The view from the troubled fringes

From the New Yorker issue of 10/13/25 (which has not yet arrived at my house), on-line on 10/5, “Takes: Rebecca Mead on Mary Ellen Mark’s photo from the Puerto Rican Day Parade” — from the New Yorker Classics, about “Forward, March” by MEM, in the 6/23/2003 print edition. This photo:


[caption:] Candice Lozada, nine, and Fantashia Toro, eleven, of the S.B.K. (South Bronx Kids) Dance Group, waiting for the Puerto Rican Day Parade to start

Background. From the Wikipedia entry on MEM (3/20/40 – 5/25/15):

In 1966 or 1967, she moved to New York City, where over the next several years she photographed demonstrations in opposition to the Vietnam War, the women’s liberation movement, transvestite culture, and Times Square, developing a sensibility, according to one writer, “away from mainstream society and toward its more interesting, often troubled fringes”.
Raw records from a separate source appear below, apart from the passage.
-- ==== Sys2Proof/Machine/Oscillator.lean ====
section
/-! DEFINITION. The OscillatorBank (`44_oscillator.md`): a pure function of shape, pitch and absolute time. -/

namespace Sys2Proof.Machine

open Sys2Proof

def f64Two : F64 := 0x4000000000000000#64
def f64Four : F64 := 0x4010000000000000#64
def f64Quarter : F64 := 0x3FD0000000000000#64
def f64ThreeQuarters : F64 := 0x3FE8000000000000#64
/-- 12.0 (R203). -/
def f64Twelve : F64 := 0x4028000000000000#64
/-- 440.0 Hz, the frequency of pitch 69 (R203). -/
def f64A4 : F64 := 0x407B800000000000#64

/-- `freq(p)` of R203. -/
def freq (p : BitVec 7) : F64 :=
  f64Mul f64A4 (exp2_64 (f64Div (f64OfInt ((p.toNat : Int) - 69)) f64Twelve))

/-- `oscSine(f, t)` of R206. -/
def oscSine (f t : F64) : F64 := sin64 (f64Mul (f64Mul Config.twoPi f) t)

/-- `oscSquare(f, t)` of R207: the sign of the same sine, +0.0 for a zero. -/
def oscSquare (f t : F64) : F64 :=
  if f64Lt f64Zero (oscSine f t) then f64One
  else if f64Lt (oscSine f t) f64Zero then f64Neg f64One
  else f64Zero

/-- `fmod(t, 1/f)`, the time into the current period (R205). -/
def periodTime (f t : F64) : F64 := f64Fmod t (f64Div f64One f)

/-- `oscSaw(f, t)` of R208. -/
def oscSaw (f t : F64) : F64 :=
  clampPM1 (f64Sub (f64Mul (f64Mul f64Two (periodTime f t)) f) f64One)

/-- The triangle over the fractional phase `q` (R209). -/
def trianglePhase (q : F64) : F64 :=
  if f64Lt q f64Quarter then f64Mul f64Four q
  else if f64Lt q f64ThreeQuarters then f64Sub f64Two (f64Mul f64Four q)
  else f64Sub (f64Mul f64Four q) f64Four

/-- `oscTriangle(f, t)` of R209. -/
def oscTriangle (f t : F64) : F64 := clampPM1 (trianglePhase (f64Mul (periodTime f t) f))

/-- `Osc.render` at a frequency (R200). -/
def oscAt (shape : Shape) (f t : F64) : F64 :=
  match shape with
  | .sine => oscSine f t
  | .square => oscSquare f t
  | .saw => oscSaw f t
  | .triangle => oscTriangle f t

/-- `Osc.render(shape, p, t)` of R200. -/
def oscRender (shape : Shape) (p : BitVec 7) (t : F64) : F64 := oscAt shape (freq p) t

end Sys2Proof.Machine
end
Her photography addressed social issues such as homelessness, loneliness, drug addiction, and prostitution. Children are a recurring subject throughout much of Mark’s work. She described her approach to her subjects: “I’ve always felt that children and teenagers are not “children,” they’re small people. I look at them as little people and I either like them or I don’t like them. I also have an obsession with mental illness. And strange people who are outside the borders of society.” Mark also said “I’d rather pull up things from another culture that are universal, that we can all relate to… There are prostitutes all over the world. I try to show their way of life.” and that “I feel an affinity for people who haven’t had the best breaks in society. What I want to do more than anything is acknowledge their existence”.
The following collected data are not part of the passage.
-- ==== Sys2Proof/Machine/Step.lean ====
section
/-! DEFINITION. One step of the machine: one atomic event of the interleaving (`20_memory.md` R78). -/

namespace Sys2Proof.Machine

open Sys2Proof

/-- One step: take the next event off the interleaving and perform it. -/
def step (s : State) : Host.Outcome State Fault Refusal := runEvent (nextEvent s) (popEvent s)

/-- `s` with the instruction of the opcode table's bits `w` as the next command on port R, so that the very
next step executes it (log 13). -/
def State.withFetchWord (s : State) (nbits w : Nat) : State := placeCommand (tableCommand nbits w) s

end Sys2Proof.Machine
end

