-- ==== Sys2Proof/Machine/Core.lean ====
section
/-! DEFINITION. The machine behind the host's interface. -/

def Sys2Proof.core : Host.Core :=
  { State := Sys2Proof.Machine.State, Fault := Sys2Proof.Machine.Fault,
    Refusal := Sys2Proof.Machine.Refusal, step := Sys2Proof.Machine.step,
    reset := Sys2Proof.Machine.State.reset }
end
Mark was well known for establishing strong relationships with her subjects. For Ward 81 (1979), she lived for six weeks with the patients in the women’s security ward of Oregon State Hospital [a mental hospital], and for Falkland Road (1981), she spent three months befriending the prostitutes who worked on a single long street in Bombay. Her project “Streets of the Lost” with writer Cheryl McCall, for Life, produced her book Streetwise (1988) and was developed into the documentary film Streetwise, directed by her husband Martin Bell and with a soundtrack by Tom Waits.
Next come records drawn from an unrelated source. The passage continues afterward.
theorem key_nonneg_neg {x : F64} (h : 0 ≤ f64Key x) (hn : f64Neg? x = true) : f64Mag x = 0 := by
  unfold f64Key at h; rw [hn] at h; simp at h; omega

theorem key_eq_mag {x : F64} (h : 0 ≤ f64Key x) : f64Key x = f64Mag x := by
  cases hn : f64Neg? x
  · unfold f64Key; rw [hn]; simp
  · have := key_nonneg_neg h hn; unfold f64Key; rw [this]; simp

theorem inf_or_finite {x : F64} (h : f64IsNaN x = false) : f64IsInf x = true ∨ f64IsFinite x = true := by
  simp [f64IsNaN, f64IsInf, f64IsFinite] at *; omega

theorem key_le_inf {x : F64} (h : f64IsNaN x = false) : f64Key x ≤ infMag64 := by
  have : f64Mag x ≤ infMag64 := by simpa [f64IsNaN] using h
  unfold f64Key; split_ifs <;> omega

theorem key_inf {x : F64} (h : f64IsInf x = true) (h0 : 0 ≤ f64Key x) : f64Key x = infMag64 := by
  have hm : f64Mag x = infMag64 := by simpa [f64IsInf] using h
  rw [key_eq_mag h0, hm]

theorem inf_nonneg_sign {x : F64} (h : f64IsInf x = true) (h0 : 0 ≤ f64Key x) : f64Neg? x = false := by
  have hm : f64Mag x = infMag64 := by simpa [f64IsInf] using h
  cases hn : f64Neg? x
  · rfl
  · have := key_nonneg_neg h0 hn; rw [hm] at this; exact absurd this (by decide)

theorem inf_notNaN {x : F64} (h : f64IsInf x = true) : f64IsNaN x = false := by
  simp [f64IsNaN, f64IsInf] at *; omega

/-- The sum of two non-negative values is no NaN and not below either of them. -/
theorem f64Add_nonneg {a b : F64} (ha : f64Le f64Zero a = true) (hb : f64Le f64Zero b = true) :
    f64Le a (f64Add a b) = true ∧ f64Le b (f64Add a b) = true := by
  rw [nonneg_iff] at ha hb
  obtain ⟨na, ka⟩ := ha; obtain ⟨nb, kb⟩ := hb
  rcases inf_or_finite na with ia | fa
  · have sa := inf_nonneg_sign ia ka
    have : f64Add a b = a := by
      unfold f64Add f64AddAs; rw [na, nb, ia]; simp
      intro ib; rw [sa, inf_nonneg_sign ib kb]; simp
    rw [this, f64Le_iff, f64Le_iff]
    have := key_le_inf nb; have := key_inf ia ka
    exact ⟨⟨na, na, le_rfl⟩, nb, na, by omega⟩
  rcases inf_or_finite nb with ib | fb
  · have : f64Add a b = b := by
      unfold f64Add f64AddAs; rw [na, nb, ib, f64IsFinite_notInf fa]; simp
    rw [this, f64Le_iff, f64Le_iff]
    have := key_le_inf na; have := key_inf ib kb
    exact ⟨⟨na, nb, by omega⟩, nb, nb, le_rfl⟩
  · obtain ⟨hn, hk⟩ := f64Add_finite .add fa fb
    have ua := units_nonneg ka; have ub := units_nonneg kb
    unfold f64Add
    rw [f64Le_iff, f64Le_iff, hn, hk, ← roundKey_units a na, ← roundKey_units b nb]
    exact ⟨⟨na, rfl, roundKey_mono (by omega)⟩, nb, rfl, roundKey_mono (by omega)⟩

theorem nonneg_trans {a b : F64} (ha : f64Le f64Zero a = true) (h : f64Le a b = true) : f64Le f64Zero b = true := by
  rw [f64Le_iff] at *; exact ⟨ha.1, h.2.1, ha.2.2.trans h.2.2⟩

theorem f64Mul_nonneg {a b : F64} (ha : f64Le f64Zero a = true) (hb : f64Le f64Zero b = true)
    (fa : f64IsFinite a = true) (fb : f64IsFinite b = true) :
    f64IsNaN (f64Mul a b) = false ∧
    f64Key (f64Mul a b) = (min infMag64 (roundMag 52 ((f64Units a).natAbs * (f64Units b).natAbs) (2 ^ unitExp64)) : Nat) := by
  rw [nonneg_iff] at ha hb
  obtain ⟨na, ka⟩ := ha; obtain ⟨nb, kb⟩ := hb
  unfold f64Mul
  simp only [na, nb, f64IsFinite_notInf fa, f64IsFinite_notInf fb, Bool.or_self, Bool.false_eq_true, if_false, f64IsNaN_round, true_and, f64Key_round]
  split_ifs with h
  · have : (f64Units a).natAbs * (f64Units b).natAbs = 0 := by
      rw [f64Units_natAbs, f64Units_natAbs]
      cases hsa : f64Neg? a
      · have hsb : f64Neg? b = true := by simpa [hsa] using h
        rw [key_nonneg_neg kb hsb]; simp
      · rw [key_nonneg_neg ka hsa]; simp
    rw [this]; simp [roundMag, roundDiv]
  · rfl

theorem f64Div_nonneg {a b : F64} (ha : f64Le f64Zero a = true) (hb : f64Lt f64Zero b = true)
    (fa : f64IsFinite a = true) (fb : f64IsFinite b = true) :
    f64IsNaN (f64Div a b) = false ∧
    f64Key (f64Div a b) = (min infMag64 (roundMag 52 ((f64Units a).natAbs * 2 ^ unitExp64) (f64Units b).natAbs) : Nat) := by
  rw [nonneg_iff] at ha
  rw [f64Lt_iff, f64Key_zero] at hb
  obtain ⟨na, ka⟩ := ha; obtain ⟨_, nb, kb⟩ := hb
  have zb : f64IsZero b = false := by
    rw [key_eq_mag kb.le] at kb; simp [f64IsZero]; omega
  have sb : f64Neg? b = false := by
    cases hs : f64Neg? b
    · rfl
    · have := key_nonneg_neg kb.le hs; rw [key_eq_mag kb.le, this] at kb; simp at kb
  unfold f64Div
  simp only [na, nb, zb, sb, f64IsFinite_notInf fa, f64IsFinite_notInf fb, Bool.or_self, Bool.false_eq_true, if_false, f64IsNaN_round, true_and, f64Key_round]
  split_ifs with h
  · have : (f64Units a).natAbs * 2 ^ unitExp64 = 0 := by
      rw [f64Units_natAbs, key_nonneg_neg ka (by simpa using h)]; simp
    rw [this]; simp [roundMag, roundDiv]
  · rfl


theorem key_nonneg_of_sign {x : F64} (h : f64Neg? x = false) : 0 ≤ f64Key x := by
  unfold f64Key; rw [h]; simp

theorem inUnit_iff (x : F64) : inUnit x = true ↔
    f64Neg? x = false ∧ f64IsNaN x = false ∧ f64Key x ≤ 0x3FF0000000000000 := by
  simp only [inUnit, Bool.and_eq_true, f64Le_iff, f64Key_one, f64IsNaN_one, Bool.not_eq_true']; tauto

theorem finite_of_key_le {x : F64} (h0 : 0 ≤ f64Key x) (h : f64Key x ≤ 0x3FF0000000000000) :
    f64IsFinite x = true := by
  rw [key_eq_mag h0] at h
  have : f64Mag x < infMag64 :=
    lt_of_le_of_lt (by exact_mod_cast h) (show 0x3FF0000000000000 < infMag64 by decide)
  simpa [f64IsFinite] using this

theorem inUnit_key {x : F64} (h : inUnit x = true) : 0 ≤ f64Key x :=
  key_nonneg_of_sign ((inUnit_iff x).1 h).1

theorem inUnit_finite {x : F64} (h : inUnit x = true) : f64IsFinite x = true :=
  finite_of_key_le (inUnit_key h) ((inUnit_iff x).1 h).2.2

theorem inUnit_nonneg {x : F64} (h : inUnit x = true) : f64Le f64Zero x = true :=
  (nonneg_iff x).2 ⟨((inUnit_iff x).1 h).2.1, inUnit_key h⟩

theorem units_natAbs_le_iff {x y : F64} (hx : 0 ≤ f64Key x) (hy : 0 ≤ f64Key y) :
    (f64Units x).natAbs ≤ (f64Units y).natAbs ↔ f64Key x ≤ f64Key y := by
  rw [← f64Units_le_iff]; have := units_nonneg hx; have := units_nonneg hy; omega

/-- Between zero and one, either zero included. -/
def unit0 (x : F64) : Prop := f64Le f64Zero x = true ∧ f64Le x f64One = true

theorem unit0_iff (x : F64) : unit0 x ↔ f64IsNaN x = false ∧ 0 ≤ f64Key x ∧ f64Key x ≤ 0x3FF0000000000000 := by
  rw [unit0, nonneg_iff, f64Le_iff, f64Key_one]
  constructor
  · rintro ⟨⟨h1, h2⟩, -, -, h3⟩; exact ⟨h1, h2, h3⟩
  · rintro ⟨h1, h2, h3⟩; exact ⟨⟨h1, h2⟩, h1, f64IsNaN_one, h3⟩

theorem unit0_of_inUnit {x : F64} (h : inUnit x = true) : unit0 x :=
  (unit0_iff x).2 ⟨((inUnit_iff x).1 h).2.1, inUnit_key h, ((inUnit_iff x).1 h).2.2⟩

theorem inUnit_of_unit0 {x : F64} (h : unit0 x) (hs : f64Neg? x = false) : inUnit x = true :=
  (inUnit_iff x).2 ⟨hs, ((unit0_iff x).1 h).1, ((unit0_iff x).1 h).2.2⟩

theorem unit0_finite {x : F64} (h : unit0 x) : f64IsFinite x = true :=
  finite_of_key_le ((unit0_iff x).1 h).2.1 ((unit0_iff x).1 h).2.2

theorem unit0_units {x : F64} (h : unit0 x) : (f64Units x).natAbs ≤ 2 ^ 1074 := by
  rw [unit0_iff] at h
  have := (units_natAbs_le_iff h.2.1 (y := f64One) (by decide)).2 (by rw [f64Key_one]; exact h.2.2)
  rw [f64Units_one] at this; simpa using this

theorem unit0_of_min {x : F64} {n d : Nat} (hn : f64IsNaN x = false)
    (hk : f64Key x = (min infMag64 (roundMag 52 n d) : Nat)) (hd : 0 < d) (h : n ≤ 2 ^ 1074 * d) :
    unit0 x := by
  rw [unit0_iff]
  have h1 := roundMag_le (frac := 52) (n := n) (m := 0x3FF0000000000000) hd (by rw [magUnits_one]; exact h)
  refine ⟨hn, ?_, ?_⟩ <;> rw [hk]
  · exact Int.natCast_nonneg _
  · exact_mod_cast (min_le_right infMag64 (roundMag 52 n d)).trans h1

theorem unit_pos : 0 < 2 ^ unitExp64 := by positivity

/-- A product of two finite values has the sign the operands give. -/
theorem f64Neg?_mul {a b : F64} (fa : f64IsFinite a = true) (fb : f64IsFinite b = true) :
    f64Neg? (f64Mul a b) = (f64Neg? a != f64Neg? b) := by
  unfold f64Mul
  simp [f64IsFinite_notNaN fa, f64IsFinite_notNaN fb, f64IsFinite_notInf fa, f64IsFinite_notInf fb]

/-- [0, 1] is closed under products. -/
theorem unit0_mul {a b : F64} (ha : unit0 a) (hb : unit0 b) : unit0 (f64Mul a b) := by
  obtain ⟨hn, hk⟩ := f64Mul_nonneg ha.1 hb.1 (unit0_finite ha) (unit0_finite hb)
  exact unit0_of_min hn hk unit_pos (Nat.mul_le_mul (unit0_units ha) (unit0_units hb))

theorem inUnit_mul {a b : F64} (ha : inUnit a = true) (hb : inUnit b = true) :
    inUnit (f64Mul a b) = true := by
  refine inUnit_of_unit0 (unit0_mul (unit0_of_inUnit ha) (unit0_of_inUnit hb)) ?_
  rw [f64Neg?_mul (inUnit_finite ha) (inUnit_finite hb), ((inUnit_iff a).1 ha).1, ((inUnit_iff b).1 hb).1]
  rfl

theorem units_pos {b : F64} (hb : f64Lt f64Zero b = true) : 0 < (f64Units b).natAbs := by
  rw [f64Lt_iff, f64Key_zero] at hb
  have h1 := units_nonneg hb.2.2.le
  have h2 := f64Units_eq_zero_iff b
  omega

theorem pos_sign {b : F64} (hb : f64Lt f64Zero b = true) : f64Neg? b = false := by
  rw [f64Lt_iff, f64Key_zero] at hb
  cases hs : f64Neg? b
  · rfl
  · have := key_nonneg_neg hb.2.2.le hs
    rw [key_eq_mag hb.2.2.le, this] at hb; simp at hb

theorem pos_not_zero {b : F64} (hb : f64Lt f64Zero b = true) : f64IsZero b = false := by
  rw [f64Lt_iff, f64Key_zero] at hb
  have h := hb.2.2
  rw [key_eq_mag hb.2.2.le] at h
  simp [f64IsZero]; omega

/-- A quotient of a finite value by a finite positive one has the sign of the first. -/
theorem f64Neg?_div {a b : F64} (fa : f64IsFinite a = true) (fb : f64IsFinite b = true)
    (hb : f64Lt f64Zero b = true) : f64Neg? (f64Div a b) = f64Neg? a := by
  unfold f64Div
  simp [f64IsFinite_notNaN fa, f64IsFinite_notNaN fb, f64IsFinite_notInf fa, f64IsFinite_notInf fb,
    pos_not_zero hb, pos_sign hb]

theorem finite_of_le {a b : F64} (ha : f64Le f64Zero a = true) (h : f64Le a b = true)
    (fb : f64IsFinite b = true) : f64IsFinite a = true := by
  rw [nonneg_iff] at ha
  have h2 := ((f64Le_iff _ _).1 h).2.2
  have hb := ha.2.trans h2
  rw [key_eq_mag ha.2, key_eq_mag hb] at h2
  simp only [f64IsFinite, decide_eq_true_eq] at *; omega

/-- The quotient of a value by a finite one not below it lies in [0, 1]. -/
theorem unit0_div {a b : F64} (ha : f64Le f64Zero a = true) (hb : f64Lt f64Zero b = true)
    (fb : f64IsFinite b = true) (hab : f64Le a b = true) : unit0 (f64Div a b) := by
  have fa := finite_of_le ha hab fb
  obtain ⟨hn, hk⟩ := f64Div_nonneg ha hb fa fb
  refine unit0_of_min hn hk (units_pos hb) ?_
  rw [Nat.mul_comm (_) (2 ^ unitExp64)]
  rw [nonneg_iff] at ha
  have h := ((f64Le_iff _ _).1 hab).2.2
  exact Nat.mul_le_mul_left _ ((units_natAbs_le_iff ha.2 (ha.2.trans h)).2 h)

theorem f64IsNaN_neg (x : F64) : f64IsNaN (f64Neg x) = f64IsNaN x := by
  unfold f64IsNaN; rw [f64Mag_neg]
theorem f64IsFinite_neg (x : F64) : f64IsFinite (f64Neg x) = f64IsFinite x := by
  unfold f64IsFinite; rw [f64Mag_neg]
theorem f64IsInf_neg (x : F64) : f64IsInf (f64Neg x) = f64IsInf x := by
  unfold f64IsInf; rw [f64Mag_neg]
Rebecca Mead on “Forward, March”.

When the photographer Mary Ellen Mark arrived in New York City, in 1966, one of her strategies for finding arresting images was to attend parades and other large gatherings, seeking out subjects not in the main flow of the action but on the periphery. Mark shot street protests, Pride marches, and Thanksgiving parades — showing how the city’s diverse cultures and identities are replenished by the demonstrative joy of belonging, and how the city at large is enriched by its variety of communities. After Mark’s death, in 2015, the journalist Adrian Nicole LeBlanc wrote of her, “Common humanity wasn’t a revelation but a clear fact that she wanted to document.” Mark’s warm engagement with the individuals she encountered reflected a genuine openness that invited a reciprocal trust, LeBlanc noted: “Her assumption allowed her subjects’ singularity to grow in her presence.”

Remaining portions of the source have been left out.